[Dataset entries]
/-- The tree and the code table are as before. -/
structure SameTree (s t : State) : Prop where
  node : t.node = s.node
  nnodes : t.nnodes = s.nnodes
  treeOk : t.treeOk = s.treeOk
  ct : t.ct = s.ct
  ctOk : t.ctOk = s.ctOk

theorem Frame.refl (s : State) : Frame s s :=
  ⟨rfl, rfl, rfl, rfl, rfl, rfl, rfl, rfl, id, List.prefix_refl _, id, id⟩

theorem Frame.trans {s t u : State} (h : Frame s t) (g : Frame t u) : Frame s u :=
  ⟨g.1.trans h.1, g.2.trans h.2, g.3.trans h.3, g.4.trans h.4, g.5.trans h.5, g.6.trans h.6,
    g.7.trans h.7, g.8.trans h.8, g.9 ∘ h.9, h.10.trans g.10, g.11 ∘ h.11, g.12 ∘ h.12⟩

theorem SameRes.refl (s : State) : SameRes s s := ⟨rfl⟩
theorem SameRes.trans {s t u : State} (h : SameRes s t) (g : SameRes t u) : SameRes s u :=
  ⟨g.1.trans h.1⟩
theorem SameCounts.refl (s : State) : SameCounts s s := ⟨rfl, rfl⟩
theorem SameCounts.trans {s t u : State} (h : SameCounts s t) (g : SameCounts t u) :
    SameCounts s u := ⟨g.1.trans h.1, g.2.trans h.2⟩
theorem SameTree.refl (s : State) : SameTree s s := ⟨rfl, rfl, rfl, rfl, rfl⟩
theorem SameTree.trans {s t u : State} (h : SameTree s t) (g : SameTree t u) : SameTree s u :=
  ⟨g.1.trans h.1, g.2.trans h.2, g.3.trans h.3, g.4.trans h.4, g.5.trans h.5⟩

/-! ### The streams -/

theorem emptyWriter_wf : BitWriter.empty.Wf := by simp [BitWriter.Wf, BitWriter.empty]

theorem emptyReader_wf : BitReader.empty.Wf := by simp [BitReader.Wf, BitReader.empty]

theorem putAcc_wf (p : BitWriter × Sink) : (putAcc p).1.Wf := by simp [putAcc, BitWriter.Wf]

theorem putAcc_grows (p : BitWriter × Sink) : p.2.bytes <+: (putAcc p).2.bytes := by
  rcases put_cases p.2 p.1.acc with ⟨_, h⟩ | ⟨_, h⟩ <;> simp [putAcc, h]

/-- The zeros under the next bit stay zeros (R35). -/
theorem writeBit_wf (b : Bool) (p : BitWriter × Sink) (h : p.1.Wf) : (writeBit b p).1.Wf := by
  simp only [writeBit]
  split
  · exact h
  next hf =>
    split
    · exact putAcc_wf _
    next h7 =>
      have hc : p.1.cnt.toNat < 7 := by
        have := p.1.cnt.isLt
        have : p.1.cnt.toNat ≠ 7 := fun e => h7 (BitVec.eq_of_toNat_eq (by simpa using e))
        omega
      have hc1 : (p.1.cnt + 1#3).toNat = p.1.cnt.toNat + 1 := by
        rw [BitVec.toNat_add]; simp; omega
      refine ⟨fun i hi => ?_, fun hfail => absurd hfail (by simpa using hf)⟩
      simp only [hc1] at hi
      have h1 : p.1.acc.getLsbD i = false := h.1 i (by omega)
      simp only [BitVec.getLsbD_or, h1, Bool.false_or, BitVec.getLsbD_shiftLeft]
      simp only [Bool.and_eq_false_iff]
      left; right; simp; omega

theorem writeBit_grows (b : Bool) (p : BitWriter × Sink) : p.2.bytes <+: (writeBit b p).2.bytes := by
  simp only [writeBit]
  split
  · exact List.prefix_refl _
  · split
    · exact putAcc_grows (⟨p.1.acc ||| _, p.1.cnt, p.1.fail⟩, p.2)
    · exact List.prefix_refl _

theorem writeAll_frame (bs : List Bool) (p : BitWriter × Sink) :
    (p.1.Wf → (writeAll bs p).1.Wf) ∧ p.2.bytes <+: (writeAll bs p).2.bytes := by
  induction bs generalizing p with
  | nil => exact ⟨id, List.prefix_refl _⟩
  | cons b bs ih =>
    obtain ⟨h1, h2⟩ := ih (writeBit b p)
    exact ⟨fun h => h1 (writeBit_wf b p h), (writeBit_grows b p).trans h2⟩

theorem flushBits_frame (p : BitWriter × Sink) :
    (p.1.Wf → (flushBits p).1.Wf) ∧ p.2.bytes <+: (flushBits p).2.bytes := by
  simp only [flushBits]
  split
  · exact ⟨id, List.prefix_refl _⟩
  · split
    · exact ⟨id, List.prefix_refl _⟩
    · exact ⟨fun _ => putAcc_wf p, putAcc_grows p⟩

/-- What moves when bits go out. -/
theorem frame_setOut (s : State) (p : BitWriter × Sink) (h1 : s.bw.Wf → p.1.Wf)
    (h2 : s.snk.bytes <+: p.2.bytes) :
    Frame s (s.setOut p) ∧ SameRes s (s.setOut p) ∧ SameCounts s (s.setOut p) ∧
      SameTree s (s.setOut p) :=
  ⟨⟨rfl, rfl, rfl, rfl, rfl, rfl, rfl, rfl, id, h2, h1, id⟩, ⟨rfl⟩, ⟨rfl, rfl⟩,
    ⟨rfl, rfl, rfl, rfl, rfl⟩⟩

/-- How the reader and the source may move (20_memory.md R60, R41 (b)). -/
structure InFrame (p q : BitReader × Source) : Prop where
  bytes : q.2.bytes = p.2.bytes
  source : p.2.Wf → q.2.Wf
  reader : p.1.Wf → q.1.Wf

theorem InFrame.trans {p q r : BitReader × Source} (h : InFrame p q) (g : InFrame q r) :
    InFrame p r := ⟨g.1.trans h.1, g.2 ∘ h.2, g.3 ∘ h.3⟩

theorem readBit_frame (p : BitReader × Source) : InFrame p (readBit p).2 := by
  obtain ⟨⟨byte, cnt, eof⟩, src⟩ := p
  have hn := source_next_frame src
  simp only [readBit]
  split
  next h0 =>
    split
    next s' e =>
      rw [e] at hn
      exact ⟨hn.1, hn.2, id⟩
    next b s' e =>
      rw [e] at hn
      exact ⟨hn.1, hn.2, fun _ => by simp [deliverBit, BitReader.Wf]⟩
  next h0 =>
    refine ⟨rfl, id, fun h => ?_⟩
    simp only [deliverBit, BitReader.Wf] at h ⊢
    have hne : cnt.toNat ≠ 0 := fun e => h0 (BitVec.eq_of_toNat_eq (by simpa using e))
    rw [BitVec.toNat_sub]; simp; omega

theorem readBitsLoop_frame (n k : Nat) (x : Word) (p : BitReader × Source) :
    InFrame p (readBitsLoop n k x p).2.2 := by
  induction n generalizing k x p with
  | zero => exact ⟨rfl, id, id⟩
  | succ n ih =>
    have h := readBit_frame p
    simp only [readBitsLoop]
    split
    next q e => rw [e] at h; exact h
    next b q e => rw [e] at h; exact h.trans (ih _ _ _)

__The task__
Your answer must be every record above, repeated exactly.

__Answer section__
/-- The tree and the code table are as before. -/
structure SameTree (s t : State) : Prop where
  node : t.node = s.node
  nnodes : t.nnodes = s.nnodes
  treeOk : t.treeOk = s.treeOk
  ct : t.ct = s.ct
  ctOk : t.ctOk = s.ctOk

theorem Frame.refl (s : State) : Frame s s :=
  ⟨rfl, rfl, rfl, rfl, rfl, rfl, rfl, rfl, id, List.prefix_refl _, id, id⟩

theorem Frame.trans {s t u : State} (h : Frame s t) (g : Frame t u) : Frame s u :=
  ⟨g.1.trans h.1, g.2.trans h.2, g.3.trans h.3, g.4.trans h.4, g.5.trans h.5, g.6.trans h.6,
    g.7.trans h.7, g.8.trans h.8, g.9 ∘ h.9, h.10.trans g.10, g.11 ∘ h.11, g.12 ∘ h.12⟩

theorem SameRes.refl (s : State) : SameRes s s := ⟨rfl⟩
theorem SameRes.trans {s t u : State} (h : SameRes s t) (g : SameRes t u) : SameRes s u :=
  ⟨g.1.trans h.1⟩
theorem SameCounts.refl (s : State) : SameCounts s s := ⟨rfl, rfl⟩
theorem SameCounts.trans {s t u : State} (h : SameCounts s t) (g : SameCounts t u) :
    SameCounts s u := ⟨g.1.trans h.1, g.2.trans h.2⟩
theorem SameTree.refl (s : State) : SameTree s s := ⟨rfl, rfl, rfl, rfl, rfl⟩
theorem SameTree.trans {s t u : State} (h : SameTree s t) (g : SameTree t u) : SameTree s u :=
  ⟨g.1.trans h.1, g.2.trans h.2, g.3.trans h.3, g.4.trans h.4, g.5.trans h.5⟩

/-! ### The streams -/

theorem emptyWriter_wf : BitWriter.empty.Wf := by simp [BitWriter.Wf, BitWriter.empty]

theorem emptyReader_wf : BitReader.empty.Wf := by simp [BitReader.Wf, BitReader.empty]

theorem putAcc_wf (p : BitWriter × Sink) : (putAcc p).1.Wf := by simp [putAcc, BitWriter.Wf]

theorem putAcc_grows (p : BitWriter × Sink) : p.2.bytes <+: (putAcc p).2.bytes := by
  rcases put_cases p.2 p.1.acc with ⟨_, h⟩ | ⟨_, h⟩ <;> simp [putAcc, h]

/-- The zeros under the next bit stay zeros (R35). -/
theorem writeBit_wf (b : Bool) (p : BitWriter × Sink) (h : p.1.Wf) : (writeBit b p).1.Wf := by
  simp only [writeBit]
  split
  · exact h
  next hf =>
    split
    · exact putAcc_wf _
    next h7 =>
      have hc : p.1.cnt.toNat < 7 := by
        have := p.1.cnt.isLt
        have : p.1.cnt.toNat ≠ 7 := fun e => h7 (BitVec.eq_of_toNat_eq (by simpa using e))
        omega
      have hc1 : (p.1.cnt + 1#3).toNat = p.1.cnt.toNat + 1 := by
        rw [BitVec.toNat_add]; simp; omega
      refine ⟨fun i hi => ?_, fun hfail => absurd hfail (by simpa using hf)⟩
      simp only [hc1] at hi
      have h1 : p.1.acc.getLsbD i = false := h.1 i (by omega)
      simp only [BitVec.getLsbD_or, h1, Bool.false_or, BitVec.getLsbD_shiftLeft]
      simp only [Bool.and_eq_false_iff]
      left; right; simp; omega

theorem writeBit_grows (b : Bool) (p : BitWriter × Sink) : p.2.bytes <+: (writeBit b p).2.bytes := by
  simp only [writeBit]
  split
  · exact List.prefix_refl _
  · split
    · exact putAcc_grows (⟨p.1.acc ||| _, p.1.cnt, p.1.fail⟩, p.2)
    · exact List.prefix_refl _

theorem writeAll_frame (bs : List Bool) (p : BitWriter × Sink) :
    (p.1.Wf → (writeAll bs p).1.Wf) ∧ p.2.bytes <+: (writeAll bs p).2.bytes := by
  induction bs generalizing p with
  | nil => exact ⟨id, List.prefix_refl _⟩
  | cons b bs ih =>
    obtain ⟨h1, h2⟩ := ih (writeBit b p)
    exact ⟨fun h => h1 (writeBit_wf b p h), (writeBit_grows b p).trans h2⟩

theorem flushBits_frame (p : BitWriter × Sink) :
    (p.1.Wf → (flushBits p).1.Wf) ∧ p.2.bytes <+: (flushBits p).2.bytes := by
  simp only [flushBits]
  split
  · exact ⟨id, List.prefix_refl _⟩
  · split
    · exact ⟨id, List.prefix_refl _⟩
    · exact ⟨fun _ => putAcc_wf p, putAcc_grows p⟩

/-- What moves when bits go out. -/
theorem frame_setOut (s : State) (p : BitWriter × Sink) (h1 : s.bw.Wf → p.1.Wf)
    (h2 : s.snk.bytes <+: p.2.bytes) :
    Frame s (s.setOut p) ∧ SameRes s (s.setOut p) ∧ SameCounts s (s.setOut p) ∧
      SameTree s (s.setOut p) :=
  ⟨⟨rfl, rfl, rfl, rfl, rfl, rfl, rfl, rfl, id, h2, h1, id⟩, ⟨rfl⟩, ⟨rfl, rfl⟩,
    ⟨rfl, rfl, rfl, rfl, rfl⟩⟩

/-- How the reader and the source may move (20_memory.md R60, R41 (b)). -/
structure InFrame (p q : BitReader × Source) : Prop where
  bytes : q.2.bytes = p.2.bytes
  source : p.2.Wf → q.2.Wf
  reader : p.1.Wf → q.1.Wf

theorem InFrame.trans {p q r : BitReader × Source} (h : InFrame p q) (g : InFrame q r) :
    InFrame p r := ⟨g.1.trans h.1, g.2 ∘ h.2, g.3 ∘ h.3⟩

theorem readBit_frame (p : BitReader × Source) : InFrame p (readBit p).2 := by
  obtain ⟨⟨byte, cnt, eof⟩, src⟩ := p
  have hn := source_next_frame src
  simp only [readBit]
  split
  next h0 =>
    split
    next s' e =>
      rw [e] at hn
      exact ⟨hn.1, hn.2, id⟩
    next b s' e =>
      rw [e] at hn
      exact ⟨hn.1, hn.2, fun _ => by simp [deliverBit, BitReader.Wf]⟩
  next h0 =>
    refine ⟨rfl, id, fun h => ?_⟩
    simp only [deliverBit, BitReader.Wf] at h ⊢
    have hne : cnt.toNat ≠ 0 := fun e => h0 (BitVec.eq_of_toNat_eq (by simpa using e))
    rw [BitVec.toNat_sub]; simp; omega

theorem readBitsLoop_frame (n k : Nat) (x : Word) (p : BitReader × Source) :
    InFrame p (readBitsLoop n k x p).2.2 := by
  induction n generalizing k x p with
  | zero => exact ⟨rfl, id, id⟩
  | succ n ih =>
    have h := readBit_frame p
    simp only [readBitsLoop]
    split
    next q e => rw [e] at h; exact h
    next b q e => rw [e] at h; exact h.trans (ih _ _ _)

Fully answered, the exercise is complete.